Exercise aim: Once the line containing "(∀ c, c ≠ clusterOf" is found in the entries below, reproduce it and every line after it, stopping at and including the line containing "elements names. -/"; reproduce nothing else, and keep each line exact.

Data for analysis:
▬▬▬

def redOp (op : Nat) (e : Enc) (a b : Nat) : FRes :=
  let w := tyWidth true e.ty
  let f := fmtOf e.ty
  if tyIsFloat e.ty then
    match op with
    | 0 => FOp.add.eval f e.rm e.ftz e.sat a b
    | 1 => FOp.min.eval f e.rm e.ftz false a b
    | _ => FOp.max.eval f e.rm e.ftz false a b
  else
    match op with
    | 0 => (intResult .add e.sat (tySigned e.ty) w a b, 0)
    | 1 => (intResult .min false (tySigned e.ty) w a b, 0)
    | 2 => (intResult .max false (tySigned e.ty) w a b, 0)
    | 3 => (Nat.land a b, 0)
    | 4 => (Nat.lor a b, 0)
    | _ => (Nat.xor a b, 0)

/-- The empty value of R178. -/
def redEmpty (op : Nat) (ty : Ty) : Nat :=
  let w := tyWidth true ty
  let f := fmtOf ty
  if tyIsFloat ty then (match op with | 0 => 0 | 1 => f.infinity false | _ => f.infinity true)
  else match op with
    | 1 => if tySigned ty then 2 ^ (w - 1) - 1 else 2 ^ w - 1
    | 2 => if tySigned ty then 2 ^ (w - 1) else 0
    | 3 => 2 ^ w - 1
    | _ => 0

/-- Fields shared by the reductions (R178). -/
def redDesc (e : Enc) (op : Nat) : Desc :=
  { vecDesc (redLegal op e.ty) with
    sa := vReg, sb := .unused, satOk := op == 0, rmOk := op == 0 && tyIsFloat e.ty, ftzOk := tyIsFloat e.ty }

/-- A node of the tree with the flags met so far. -/
def redNode (op : Nat) (e : Enc) (x y : FRes) : FRes :=
  let r := redOp op e x.1 y.1
  (r.1, x.2 ||| y.2 ||| r.2)

/-- Element i as a reduction or a scan takes it, flushed under FTZ before any other step (R110). One that no operation
combines is the result as it is, a NaN with its payload and an infinity under SAT too, with no flag: DESIGN CHOICE
(log 87). -/
def redInput (e : Enc) (v : VReg) (i : Nat) : Nat :=
  let x := elemOf (tyWidth true e.ty) v i
  if tyIsFloat e.ty then flushBits (fmtOf e.ty) e.ftz x else x

/-- Value and flags of the tree reduction (R124, R179). -/
def redTree (op : Nat) (e : Enc) (v : VReg) (g : PReg) : FRes :=
  let w := tyWidth true e.ty
  let l := (List.range (lanes w)).map fun i => if laneOn g w i then some (redInput e v i, (0 : BitVec 5)) else none
  (treeReduce (redNode op e) (lanes w).log2 l).getD (redEmpty op e.ty, 0)

/-- What the description of the row permits. -/
def vredDesc (e : Enc) : Desc :=
  { redDesc e e.fn.toNat with legal := e.fn.toNat ≤ 5 && redLegal e.fn.toNat e.ty, da := dstSlot }

/-- `vred` in its register form (R179). -/
def execVred (e : Enc) (s : State) : Host.Outcome State Fault Refusal :=
  issue (vredDesc e) e s fun s => do
    let w := tyWidth true e.ty
    let _ ← s.needRoom e.da 1 false
    let r := redTree e.fn.toNat e (s.me.getV e.sa.idx.toNat) (s.my.guard e)
    pure (s.retire e.la false [.fps r.2, destWrite s.my e.da (extendInt (tySigned e.ty) w r.1)])

/-- One entry combined into D (R180): the elements that the guard enables and that lie in the words taken. -/
def State.combineEntry (s : State) (e : Enc) (q : Nat) (en : QEntry) : State :=
  let w := tyWidth true e.ty
  let d := s.me.getV e.da.idx.toNat
  let n := 64 * (en.words - en.taken)
  let on := (enabledElems s.my e w).filter fun i => w * i + w ≤ n
  let rs := on.map fun i => (i, redOp e.fn.toNat e (elemOf w d i) (elemOf w en.unread i))
  let v := packElems w (rs.map fun r => (r.1, r.2.1))
  let mask := packElems w (on.map fun i => (i, 2 ^ w - 1))
  let th := (s.me.popTo q ((s.me.getQ q).drop 1)).setV e.da.idx.toNat (maskV mask d v)
  (s.setThread s.curT th).updMy fun st =>
    { (st.orFps (orFlags (rs.map (·.2)))).observePop q en with prog := st.prog + 1 }

/-- One round of the loop of R180: an empty queue makes the strand wait, an end-of-stream token ends the form, and so does the
entry that completes the count. Any other entry is committed and the form goes on at the strand's next issue, so that
pre-emption may fall between any two entries (R181, log 90). -/
def vredRound (e : Enc) (q : Nat) (s : State) : Except Stop State :=
  let done (s : State) : Except Stop State := .ok (s.updMy fun st => { st with prog := 0 }).next
  if s.my.prog.toNat < e.imm.toNat then
    match s.me.getQ q with
    | [] => .error (.wait (.entry q 1 true))
    | en :: r =>
      if en.eos then
        let s := s.setThread s.curT { (s.me.popTo q r) with eos := s.me.eos ||| (1#16 <<< q) }
        done (s.updMy fun st => st.observePop q en)
      else
        let s := s.combineEntry e q en
        if s.my.prog.toNat < e.imm.toNat then .error (.waitIn .more s) else done s
  else done s

/-- What the description of the row permits. -/
def vredQueueDesc (e : Enc) : Desc :=
  { redDesc e e.fn.toNat with
    legal := e.fn.toNat ≤ 5 && redLegal e.fn.toNat e.ty, da := vReg, sa := .of [.queue], imm := .role true }

/-- `vred` in its queue-fed form (R180, R181). -/
def execVredQueue (e : Enc) (s : State) : Host.Outcome State Fault Refusal :=
  issue (vredQueueDesc e) e s (vredRound e e.sa.idx.toNat)

/-- One element of a scan: accumulator, results so far, flags. -/
def scanStep (op : Nat) (excl : Bool) (e : Enc) (v : VReg) (acc : Option Nat × List (Nat × Nat) × BitVec 5) (i : Nat) :
    Option Nat × List (Nat × Nat) × BitVec 5 :=
  let x := redInput e v i
  let r : FRes := match acc.1 with
    | none => (x, 0)
    | some a => redOp op e a x
  (some r.1, (i, if excl then acc.1.getD (redEmpty op e.ty) else r.1) :: acc.2.1, acc.2.2 ||| r.2)

/-- What the description of the row permits. -/
def vscanDesc (e : Enc) : Desc :=
  let op := e.fn.toNat % 8
  { redDesc e op with legal := op ≤ 5 && redLegal op e.ty, da := vDst, sa := vSrcA }

/-- `vscan` (R182). -/
def execVscan (e : Enc) (s : State) : Host.Outcome State Fault Refusal :=
  let excl := decide (e.fn.toNat ≥ 8)
  let op := e.fn.toNat % 8
  issue (vscanDesc e) e s fun s => do
    let w := tyWidth true e.ty
    let _ ← s.needRoom e.da 1 (popsQueue e)
    let (a, wa, s) ← s.readVecSrc e w e.sa
    let r := (enabledElems s.my e w).foldl (scanStep op excl e a) (none, [], 0)
    pure (s.retire e.la (popsQueue e)
      (wa ++ [.fps r.2.2, destWriteV s.my e.da (elemMask (s.my.guard e) w) (packElems w r.2.1)]))

/-! ### Predicates and lengths (R183) -/

/-- TY of the predicate instructions (R183). -/
def lenTy (t : Ty) : Bool := tyIsInt t && !tySigned t
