/-- A vector comparison: the predicate bits of the enabled elements receive the relation (R161, R165). -/
def VectorCompareResult (row : Enc → Instr) (f : Enc → Nat → Nat → Bool × BitVec 5) : Prop :=
  ∀ (e : Enc) (s s1 s2 s3 : State) (a b : VReg) (wa wb : List RegWrite),
    accept (row e) s = some s1 →
    s1.readVecSrc e (tyWidth true e.ty) e.sa = .ok (a, wa, s2) →
    s2.readVecSrc e (tyWidth true e.ty) e.sb = .ok (b, wb, s3) →
    let w := tyWidth true e.ty
    let rs := (enabledElems s3.my e w).map fun i => (i, f e (elemOf w a i) (elemOf w b i))
    exec (row e) s = .next (s3.retire e.la (popsQueue e) (wa ++ wb ++
      [.fps (rs.foldl (fun a r => a ||| r.2.2) 0),
       .p e.da.idx.toNat (predMask (s3.my.guard e) w) (predOf w ((rs.filter fun r => r.2.1).map (·.1)))]))

/-- A row that moves elements: element i of the destination, where enabled, receives `f i` (R162). -/
def movedTo (e : Enc) (long : Bool) (ws : List RegWrite) (f : Nat → Nat) (s : State) : State :=
  s.retire e.la long (ws ++ [destWriteV s.my e.da (elemMask (s.my.guard e) (tyWidth true e.ty))
    (packElems (tyWidth true e.ty) ((enabledElems s.my e (tyWidth true e.ty)).map fun i => (i, f i)))])

/-! ### Results of memory rows -/

/-- A vector load of the elements that `at_` lists: wherever it is accepted, a queue destination has room, the range of
a contiguous form lies in one window and every element's address passes its checks, the enabled elements receive what
memory holds. -/
def VectorLoadResult (row : Enc → Instr) (range : Enc → State → Except Stop Unit)
    (at_ : Enc → State → List (Nat × Word × Option Nat)) : Prop :=
  ∀ (e : Enc) (s s1 s2 s3 s4 : State) (els : List Elem),
    accept (row e) s = some s1 →
    s1.needRoom e.da 1 true = .ok () →
    range e s1 = .ok () →
    s1.checkElems s1.curT (tyWidth true e.ty / 8) e.sw.toNat false (at_ e s1) = .ok (els, s2) →
    s2.touchAll s2.curT els = .ok s3 →
    s3.admitAll 0 els = .ok s4 →
    let r := s4.readElems s4.curT s4.curX (tyWidth true e.ty / 8) (e.gs == 1) els
    exec (row e) s = .next (r.2.2.retireLoad e.la
      [destWriteV r.2.2.my e.da (elemMask (s4.my.guard e) (tyWidth true e.ty)) (packElems (tyWidth true e.ty) r.1)] r.2.1)

/-- A vector store to the elements that `at_` lists. -/
def VectorStoreResult (row : Enc → Instr) (range : Enc → State → Except Stop Unit)
    (at_ : Enc → State → List (Nat × Word × Option Nat)) : Prop :=
  ∀ (e : Enc) (s s1 s2 s3 : State) (els : List Elem) (v : VReg) (ws : List RegWrite),
    accept (row e) s = some s1 →
    s1.needEntry e.da = .ok () →
    range e s1 = .ok () →
    s1.checkElems s1.curT (tyWidth true e.ty / 8) e.sw.toNat true (at_ e s1) = .ok (els, s2) →
    s2.readVec e.da = .ok (v, ws, s3) →
    let p := s3.storeRelease (e.gs == 2)
    exec (row e) s = .next ((p.2.storeElems p.2.curT p.2.curX (tyWidth true e.ty / 8) p.1 (elemOf (tyWidth true e.ty) v)
      els).retire e.la (e.da.cls == .queue) ws)

/-- A read-modify-write row, wherever it is accepted and its place passes its checks: one whose request needs no admission, or
has it, is accepted as a long operation that the place performs once; any other presents its request (R194, R271, R275,
R276). -/
def AtomicAccepted (row : Enc → Instr) (op : AtomicOp) : Prop :=
  ∀ (e : Enc) (s s1 s2 s3 : State) (g : Target),
    accept (row e) s = some s1 →
    s1.resolve s1.curT (effAddr s1 e) (tyWidth false e.ty / 8) (tyWidth false e.ty / 8) e.sw.toNat .atomic false = .ok (g, s2) →
    atomicPlaceBad op e.ty g = none →
    s2.touchRange s2.curT g = .ok s3 →
    let dm := s3.lineDomain s2.curT g
    let a : AtomicWait := ⟨{ op := op, ty := e.ty, key := g.key, va := effAddr s1 e, home := g.home, kind := g.kind
                             b := s3.my.getS e.sb.idx.toNat, d := s3.my.getS e.da.idx.toNat, dst := e.da.idx.toNat
                             acq := e.gs.getLsbD 0, rel := [], part := dm.1, dom := dm.2.1, ctx := dm.2.2 },
                           e.gs.getLsbD 1, e.la⟩
    let die := targetDie s2.curT g
    (∀ s4, s3.admitReq die 0 = .ok s4 → exec (row e) s = .next (s4.acceptAtomic s2.curT s4.curX a)) ∧
    (crossesLink s3.curT die = true → (s3.my.flight.any fun f => f.has die false) = false →
      exec (row e) s = .next ((s3.updMy fun st =>
        { st with flight := some { newFlight s3 s3.curT s3.curX die 0 none with atomic := some a } }).block s.curT s.curX .answer))

/-- What the holding slice answers to a ticket that a thread's strand presents (R198). -/
def State.ticketAsked (s : State) (t : Nat) (w : Word) : TicketAnswer :=
  s.ticketAnswer (deviceOf t) ((s.cluster (clusterOf t)).part.toNat) w

/-! ### Frames -/

/-- A strand is as it was, or, where `p` allows it, was parked and goes on (R52). -/
def Strand.keptOrResumed (p : Prop) (a b : Strand) : Prop := b = a ∨ (p ∧ (∃ m, a.status = .parked m) ∧ b = a.advance)

/-- An operand of the row is a queue. -/
def namesQueue (e : Enc) : Prop := ∃ o ∈ [e.da, e.sa, e.sb], o.cls = .queue

/-- What a row that completes leaves as it was, `vs` naming the vector registers that it may write, `ks` the special registers
beside `%fps` and `%eos`, and `fl` saying whether it may raise floating-point flags: all of memory; every other thread; the
other strand, which only a row with a queue operand may resume where it is parked (R52); every scalar register but a class-0
DA; every predicate register but a class-2 DA; the other vector registers, the tiles and clusters; every queue that no operand
names; every other special register but `%fps`, whose flags are only ever set, and, where a source is a queue, `%eos`; the
level and the handler bit. -/
def RowFrame (e : Enc) (vs ks : List Nat) (fl : Bool) (s t : State) : Prop :=
  t.curT = s.curT ∧ t.curX = s.curX ∧ (∀ a, memGet t.mem a = memGet s.mem a) ∧ t.feEmpty = s.feEmpty ∧
  (∀ k, k ≠ s.curT → t.thread k = s.thread k) ∧
  (∀ x, x ≠ s.curX → Strand.keptOrResumed (namesQueue e) (s.me.strand x) (t.me.strand x)) ∧
  (∀ n, (n ≠ e.da.idx.toNat ∨ e.da.cls ≠ .scalar) → t.my.getS n = s.my.getS n) ∧
  (∀ n, (n ≠ e.da.idx.toNat ∨ e.da.cls ≠ .predicate) → t.my.getP n = s.my.getP n) ∧
  (∀ n, n ∉ vs → t.me.getV n = s.me.getV n) ∧ t.cores = s.cores ∧ t.clusters = s.clusters ∧ t.devices = s.devices ∧
  (∀ q, (∀ o ∈ [e.da, e.sa, e.sb], o.cls = .queue → o.idx.toNat ≠ q) → t.me.getQ q = s.me.getQ q) ∧
  (∀ k, k ∉ ks → k ≠ 9 → (k ≠ 11 ∨ popsQueue e = false) → t.special k = s.special k) ∧
  (fl = false → t.my.fps = s.my.fps) ∧ s.my.fps &&& t.my.fps = s.my.fps ∧
  t.my.sup = s.my.sup ∧ t.my.uh = s.my.uh

/-- The frame of a scalar row, which writes no vector register. -/
abbrev ScalarFrame (e : Enc) (fl : Bool) (s t : State) : Prop := RowFrame e [] [] fl s t

/-- The issuing strand's instruction has completed, rather than trapped or gone to wait: one more instruction is behind it. -/
def completed (s t : State) : Prop := (t.strand s.curT s.curX).order = s.my.order + 1

/-- The vector registers that DA names, n of them in a row. -/
def daVectors (n : Nat) (e : Enc) : List Nat := if e.da.cls = .vector then (List.range n).map (e.da.idx.toNat + ·) else []

/-- A row leaves its frame as it was wherever it completes, DA naming n vector registers. -/
def RowFramed (row : Enc → Instr) (n : Nat) (fl : Bool) : Prop :=
  ∀ (e : Enc) (s t : State), exec (row e) s = .next t → completed s t → RowFrame e (daVectors n e) [] fl s t

/-- What a write of special register k0, and of scalar register d where one is written, leaves as it was: all of memory, every
other thread, strand, register, queue and special register, and in the clusters all but the special registers of the own. -/
def SpecialFrame (k0 : Nat) (d : Option Nat) (s t : State) : Prop :=
  let off (cl : Cluster) : Cluster := { cl with svec := 0, ptroot := 0, ownroot := 0, ctxReg := 0, watchdog := 0 }
  t.curT = s.curT ∧ t.curX = s.curX ∧ (∀ a, memGet t.mem a = memGet s.mem a) ∧ t.feEmpty = s.feEmpty ∧
  (∀ k, k ≠ s.curT → t.thread k = s.thread k) ∧ (∀ x, x ≠ s.curX → t.me.strand x = s.me.strand x) ∧
  (∀ n, d ≠ some n → t.my.getS n = s.my.getS n) ∧ (∀ n, t.my.getP n = s.my.getP n) ∧ (∀ n, t.me.getV n = s.me.getV n) ∧
  (∀ q, t.me.getQ q = s.me.getQ q) ∧ t.cores = s.cores ∧ t.devices = s.devices ∧
  (∀ c, c ≠ clusterOf s.curT → t.cluster c = s.cluster c) ∧
  off (t.cluster (clusterOf s.curT)) = off (s.cluster (clusterOf s.curT)) ∧
  (∀ k, k ≠ k0 → t.special k = s.special k) ∧ t.my.sup = s.my.sup ∧ t.my.uh = s.my.uh

/-- A scalar row completes wherever it is accepted, a queue destination has room and its sources can be read, and leaves
the frame as it was. -/
def ScalarFramed (row : Enc → Instr) (long fl : Bool) : Prop :=
  ∀ (e : Enc) (s s1 s2 : State) (a b : Word) (ws : List RegWrite),
    accept (row e) s = some s1 →
    s1.needRoom e.da 1 (long || popsQueue e) = .ok () →
    s1.readPair e = .ok ((a, b), ws, s2) →
    ∃ t, exec (row e) s = .next t ∧ ScalarFrame e fl s t

/-- A key outside every place of n bytes that a list of elements names. -/
def outside (l : List Elem) (n a : Nat) : Prop := ∀ el ∈ l, a < el.g.key ∨ el.g.key + n ≤ a

/-- What core k's L1 holds of a byte: its value and whether it is dirty. -/
def State.l1Byte (s : State) (k a : Nat) : Option (Byte × Bool) :=
  match s.findL1 k (a / 64) with
  | some l => if l.valid.getLsbD (a % 64) then some ((l.data >>> (8 * (a % 64))).setWidth 8, l.dirty.getLsbD (a % 64)) else none
  | none => none

/-- The issuing core's L1 has room for n lines more. -/
def State.l1Room (s : State) (n : Nat) : Prop := (s.l1.filter fun q => q.core == coreOf s.curT).length + n ≤ l1Lines

/-- What a load leaves as it was where it is accepted: every scalar, predicate and vector register, queue and special register
of the issuing thread, its results not yet known; every other thread and strand; the matrix cores, the full/empty bits and the
stores on their way. -/
def LoadFrame (s t : State) : Prop :=
  (∀ k, k ≠ s.curT → t.thread k = s.thread k) ∧ (∀ x, x ≠ s.curX → t.me.strand x = s.me.strand x) ∧
  (∀ n, t.my.getS n = s.my.getS n) ∧ (∀ n, t.my.getP n = s.my.getP n) ∧ (∀ n, t.me.getV n = s.me.getV n) ∧
  (∀ q, t.me.getQ q = s.me.getQ q) ∧ (∀ k, t.special k = s.special k) ∧ t.my.sup = s.my.sup ∧ t.my.uh = s.my.uh ∧
  t.cores = s.cores ∧ t.feEmpty = s.feEmpty ∧ t.stores = s.stores

/-- A load of elements of n bytes at the addresses that `at_` lists leaves its frame as it was wherever it completes. Where no
release is recorded with its bytes, so that it brings no line to its home, and the core's L1 has room for a line for each
element, so that none leaves it, every byte of memory is as it was too. -/
def LoadFramed (row : Enc → Instr) (n : Enc → Nat) (at_ : Enc → State → List (Nat × Word × Option Nat)) : Prop :=
  (∀ (e : Enc) (s t : State), exec (row e) s = .next t → completed s t → LoadFrame s t) ∧
  (∀ (e : Enc) (s s1 s2 t : State) (els : List Elem), accept (row e) s = some s1 →
    s1.checkElems s1.curT (n e) e.sw.toNat false (at_ e s1) = .ok (els, s2) →
    exec (row e) s = .next t → completed s t → s.l1Room els.length → (∀ el ∈ els, s.relOf el.g.key = []) →
    ∀ a, memGet t.mem a = memGet s.mem a)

▬▬▬

Your response:
  (∀ c, c ≠ clusterOf s.curT → t.cluster c = s.cluster c) ∧
  off (t.cluster (clusterOf s.curT)) = off (s.cluster (clusterOf s.curT)) ∧
  (∀ k, k ≠ k0 → t.special k = s.special k) ∧ t.my.sup = s.my.sup ∧ t.my.uh = s.my.uh

/-- A scalar row completes wherever it is accepted, a queue destination has room and its sources can be read, and leaves
the frame as it was. -/
def ScalarFramed (row : Enc → Instr) (long fl : Bool) : Prop :=
  ∀ (e : Enc) (s s1 s2 : State) (a b : Word) (ws : List RegWrite),
    accept (row e) s = some s1 →
    s1.needRoom e.da 1 (long || popsQueue e) = .ok () →
    s1.readPair e = .ok ((a, b), ws, s2) →
    ∃ t, exec (row e) s = .next t ∧ ScalarFrame e fl s t

/-- A key outside every place of n bytes that a list of elements names. -/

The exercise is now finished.